### Your goal
Every line in the entries that holds "CurvePt" should be identified and copied.

### Input data
-- ==== Sys2Proof/Machine/Crypto.lean ====
section
/-! DEFINITION. SHA-384 and ECDSA P-384, which R398, R399 and R401 name and the spec does not define: taken from FIPS 180-4 and
FIPS 186-5, with the order of a digest's bytes (PRESUMED, entry 5). -/
namespace Sys2Proof.Machine

/-! ## SHA-384 -/

/-- The eight words of a hash in progress. -/
structure ShaState where
  a : Word
  b : Word
  c : Word
  d : Word
  e : Word
  f : Word
  g : Word
  h : Word
deriving DecidableEq, Repr

def shaInit : ShaState :=
  ⟨0xCBBB9D5DC1059ED8#64, 0x629A292A367CD507#64, 0x9159015A3070DD17#64, 0x152FECD8F70E5939#64,
   0x67332667FFC00B31#64, 0x8EB44A8768581511#64, 0xDB0C2E0D64F98FA7#64, 0x47B5481DBEFA4FA4#64⟩
def shaK0 : List Word := 
  [0x428A2F98D728AE22#64, 0x7137449123EF65CD#64, 0xB5C0FBCFEC4D3B2F#64, 0xE9B5DBA58189DBBC#64, 0x3956C25BF348B538#64] ++
  [0x59F111F1B605D019#64, 0x923F82A4AF194F9B#64, 0xAB1C5ED5DA6D8118#64, 0xD807AA98A3030242#64, 0x12835B0145706FBE#64] ++
  [0x243185BE4EE4B28C#64, 0x550C7DC3D5FFB4E2#64, 0x72BE5D74F27B896F#64, 0x80DEB1FE3B1696B1#64, 0x9BDC06A725C71235#64] ++
  [0xC19BF174CF692694#64, 0xE49B69C19EF14AD2#64, 0xEFBE4786384F25E3#64, 0x0FC19DC68B8CD5B5#64, 0x240CA1CC77AC9C65#64]
def shaK1 : List Word := 
  [0x2DE92C6F592B0275#64, 0x4A7484AA6EA6E483#64, 0x5CB0A9DCBD41FBD4#64, 0x76F988DA831153B5#64, 0x983E5152EE66DFAB#64] ++
  [0xA831C66D2DB43210#64, 0xB00327C898FB213F#64, 0xBF597FC7BEEF0EE4#64, 0xC6E00BF33DA88FC2#64, 0xD5A79147930AA725#64] ++
  [0x06CA6351E003826F#64, 0x142929670A0E6E70#64, 0x27B70A8546D22FFC#64, 0x2E1B21385C26C926#64, 0x4D2C6DFC5AC42AED#64] ++
  [0x53380D139D95B3DF#64, 0x650A73548BAF63DE#64, 0x766A0ABB3C77B2A8#64, 0x81C2C92E47EDAEE6#64, 0x92722C851482353B#64]
def shaK2 : List Word := 
  [0xA2BFE8A14CF10364#64, 0xA81A664BBC423001#64, 0xC24B8B70D0F89791#64, 0xC76C51A30654BE30#64, 0xD192E819D6EF5218#64] ++
  [0xD69906245565A910#64, 0xF40E35855771202A#64, 0x106AA07032BBD1B8#64, 0x19A4C116B8D2D0C8#64, 0x1E376C085141AB53#64] ++
  [0x2748774CDF8EEB99#64, 0x34B0BCB5E19B48A8#64, 0x391C0CB3C5C95A63#64, 0x4ED8AA4AE3418ACB#64, 0x5B9CCA4F7763E373#64] ++
  [0x682E6FF3D6B2B8A3#64, 0x748F82EE5DEFB2FC#64, 0x78A5636F43172F60#64, 0x84C87814A1F0AB72#64, 0x8CC702081A6439EC#64]
def shaK3 : List Word := 
  [0x90BEFFFA23631E28#64, 0xA4506CEBDE82BDE9#64, 0xBEF9A3F7B2C67915#64, 0xC67178F2E372532B#64, 0xCA273ECEEA26619C#64] ++
  [0xD186B8C721C0C207#64, 0xEADA7DD6CDE0EB1E#64, 0xF57D4F7FEE6ED178#64, 0x06F067AA72176FBA#64, 0x0A637DC5A2C898A6#64] ++
  [0x113F9804BEF90DAE#64, 0x1B710B35131C471B#64, 0x28DB77F523047D84#64, 0x32CAAB7B40C72493#64, 0x3C9EBE0A15C9BEBC#64] ++
  [0x431D67C49C100D4C#64, 0x4CC5D4BECB3E42B6#64, 0x597F299CFC657E2A#64, 0x5FCB6FAB3AD6FAEC#64, 0x6C44198C4A475817#64]
/-- The round constants. -/
def shaK : List Word := shaK0 ++ shaK1 ++ shaK2 ++ shaK3
def shaRot (x : Word) (a b c : Nat) : Word := x.rotateRight a ^^^ x.rotateRight b ^^^ x.rotateRight c
/-- The next word of a message schedule, from the sixteen before it, the newest first. -/
def shaNext (l : List Word) : Word :=
  let x := l.getD 14 0
  let y := l.getD 1 0
  (y.rotateRight 19 ^^^ y.rotateRight 61 ^^^ (y >>> 6)) + l.getD 6 0 + (x.rotateRight 1 ^^^ x.rotateRight 8 ^^^ (x >>> 7)) + l.getD 15 0
/-- A schedule of 80 words, from the sixteen of the block. -/
def shaSchedule (m : List Word) : List Word := ((List.range 64).foldl (fun l _ => shaNext l :: l) m.reverse).reverse
def shaRound (s : ShaState) (k w : Word) : ShaState :=
  let t1 := s.h + shaRot s.e 14 18 41 + ((s.e &&& s.f) ^^^ (~~~s.e &&& s.g)) + k + w
  let t2 := shaRot s.a 28 34 39 + ((s.a &&& s.b) ^^^ (s.a &&& s.c) ^^^ (s.b &&& s.c))
  ⟨t1 + t2, s.a, s.b, s.c, s.d + t1, s.e, s.f, s.g⟩
def shaBlock (s : ShaState) (m : List Word) : ShaState :=
  let t := (shaK.zip (shaSchedule m)).foldl (fun t q => shaRound t q.1 q.2) s
  ⟨s.a + t.a, s.b + t.b, s.c + t.c, s.d + t.d, s.e + t.e, s.f + t.f, s.g + t.g, s.h + t.h⟩
/-- A number from its bytes, the highest first. -/
def natOfBig (l : List Byte) : Nat := l.foldl (fun a b => 256 * a + b.toNat) 0
/-- The bytes of a number, the highest first. -/
def bigBytes (n x : Nat) : List Byte := (bytesOfNat n x).reverse
/-- A message with its padding: whole blocks of 128 bytes. -/
def shaPad (m : List Byte) : List Byte :=
  m ++ 0x80#8 :: (List.replicate ((239 - m.length % 128) % 128) 0#8 ++ bigBytes 16 (8 * m.length))
/-- The blocks of a padded message taken one after another; `n` is how many there are. -/
def shaBlocks : Nat → ShaState → List Byte → ShaState
  | 0, s, _ => s
  | n + 1, s, l => shaBlocks n (shaBlock s ((List.range 16).map fun i => BitVec.ofNat 64 (natOfBig ((l.drop (8 * i)).take 8)))) (l.drop 128)
/-- The 48 bytes of a digest. -/
def sha384 (m : List Byte) : List Byte :=
  let p := shaPad m
  let s := shaBlocks (p.length / 128) shaInit p
  [s.a, s.b, s.c, s.d, s.e, s.f].flatMap fun x : Word => bigBytes 8 x.toNat

/-! ## The curve P-384 -/

/-- The field's prime. -/
def p384 : Nat := 0xFFFFFFFFFFFFFFFFFFFFFFFFFFFFFFFFFFFFFFFFFFFFFFFFFFFFFFFFFFFFFFFEFFFFFFFF0000000000000000FFFFFFFF
/-- The order of the base point. -/
def n384 : Nat := 0xFFFFFFFFFFFFFFFFFFFFFFFFFFFFFFFFFFFFFFFFFFFFFFFFC7634D81F4372DDF581A0DB248B0A77AECEC196ACCC52973
def b384 : Nat := 0xB3312FA7E23EE7E4988E056BE3F82D19181D9C6EFE8141120314088F5013875AC656398D8A2ED19D2A85C8EDD3EC2AEF
def mulMod (m a b : Nat) : Nat := a * b % m
def subMod (m a b : Nat) : Nat := (a + (m - b % m)) % m
/-- A power modulo `m`, by the exponent's 384 bits. -/
def powMod (m a e : Nat) : Nat :=
  (List.range 384).foldr (fun i r => if e.testBit i then mulMod m (mulMod m r r) a else mulMod m r r) 1
/-- The inverse modulo a prime. -/
def invMod (m a : Nat) : Nat := powMod m (a % m) (m - 2)
/-- A point in Jacobian coordinates; `z = 0` is the point at infinity. -/
structure CurvePt where
  x : Nat
  y : Nat
  z : Nat
deriving DecidableEq, Repr
def curveBase : CurvePt :=
  ⟨0xAA87CA22BE8B05378EB1C71EF320AD746E1D3B628BA79B9859F741E082542A385502F25DBF55296C3A545E3872760AB7,
   0x3617DE4A96262C6F5D9E98BF9292DC29F8F41DBD289A147CE9DA3113B5F0B8C00A60B1CE1D7E819D7A431D7C90EA0E5F, 1⟩
def curveDouble (q : CurvePt) : CurvePt :=
  let m := mulMod p384
  let u := subMod p384
  let dd := m q.z q.z
  let gg := m q.y q.y
  let bb := m q.x gg
  let aa := m 3 (m (u q.x dd) ((q.x + dd) % p384))
  let x := u (m aa aa) (8 * bb)
  ⟨x, u (m aa (u (4 * bb) x)) (8 * m gg gg), u (u (m (q.y + q.z) (q.y + q.z)) gg) dd⟩
def curveAdd (q r : CurvePt) : CurvePt :=
  let m := mulMod p384
  let u := subMod p384
  if q.z = 0 then r
  else if r.z = 0 then q
  else
    let zz := m q.z q.z
    let ww := m r.z r.z
    let x1 := m q.x ww
    let x2 := m r.x zz
    let y1 := m q.y (m r.z ww)
    let y2 := m r.y (m q.z zz)
    if x1 = x2 then (if y1 = y2 then curveDouble q else ⟨1, 1, 0⟩)
    else
      let h := u x2 x1
      let d := u y2 y1
      let hh := m h h
      let x := u (u (m d d) (m h hh)) (2 * m x1 hh)
      ⟨x, u (m d (u (m x1 hh) x)) (m y1 (m h hh)), m h (m q.z r.z)⟩
/-- A multiple of a point. -/
def curveMul (k : Nat) (q : CurvePt) : CurvePt :=
  (List.range 384).foldr (fun i r => if k.testBit i then curveAdd (curveDouble r) q else curveDouble r) ⟨1, 1, 0⟩
/-- The affine coordinates of a point that is not at infinity. -/
def curveAffine (q : CurvePt) : Nat × Nat :=
  let i := invMod p384 q.z
  let ii := mulMod p384 i i
  (mulMod p384 q.x ii, mulMod p384 q.y (mulMod p384 i ii))
def onCurve (x y : Nat) : Bool :=
  x < p384 && y < p384 && y * y % p384 = (x * x * x + (p384 - 3) * x + b384) % p384

/-! ## ECDSA P-384 -/

/-- Verification of a digest: public key X then Y, signature r then s, each little-endian (R398). -/
def ecdsaVerify (digest key sig : List Byte) : Bool :=
  let x := natOfBytes (key.take 48)
  let y := natOfBytes ((key.drop 48).take 48)
  let r := natOfBytes (sig.take 48)
  let s := natOfBytes ((sig.drop 48).take 48)
  let w := invMod n384 s
  let q := curveAdd (curveMul (mulMod n384 (natOfBig digest) w) curveBase) (curveMul (mulMod n384 r w) ⟨x, y, 1⟩)
  onCurve x y && 1 ≤ r && r < n384 && 1 ≤ s && s < n384 && q.z ≠ 0 && (curveAffine q).1 % n384 = r
/-- The fused identity key, a number from 1 to n - 1, and a signature's nonce in the same range. -/
def idSecret : Nat := 1 + Config.idSecret % (n384 - 1)
def idNonce (count : Nat) : Nat := 1 + Config.idNonce count % (n384 - 1)
/-- The identity public key, X then Y (R400). -/
def idKey : List Byte :=
  let q := curveAffine (curveMul idSecret curveBase)
  bytesOfNat 48 q.1 ++ bytesOfNat 48 q.2
/-- The signature of a digest with the identity key, r then s, each little-endian (R401); `count` is how many signatures came before. -/
def ecdsaSign (digest : List Byte) (count : Nat) : List Byte :=
  let k := idNonce count
  let r := (curveAffine (curveMul k curveBase)).1 % n384
  let s := mulMod n384 (invMod n384 k) ((natOfBig digest + r * idSecret) % n384)
  bytesOfNat 48 r ++ bytesOfNat 48 s

end Sys2Proof.Machine
end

### The completed task
structure CurvePt where
def curveBase : CurvePt :=
def curveDouble (q : CurvePt) : CurvePt :=
def curveAdd (q r : CurvePt) : CurvePt :=
def curveMul (k : Nat) (q : CurvePt) : CurvePt :=
def curveAffine (q : CurvePt) : Nat × Nat :=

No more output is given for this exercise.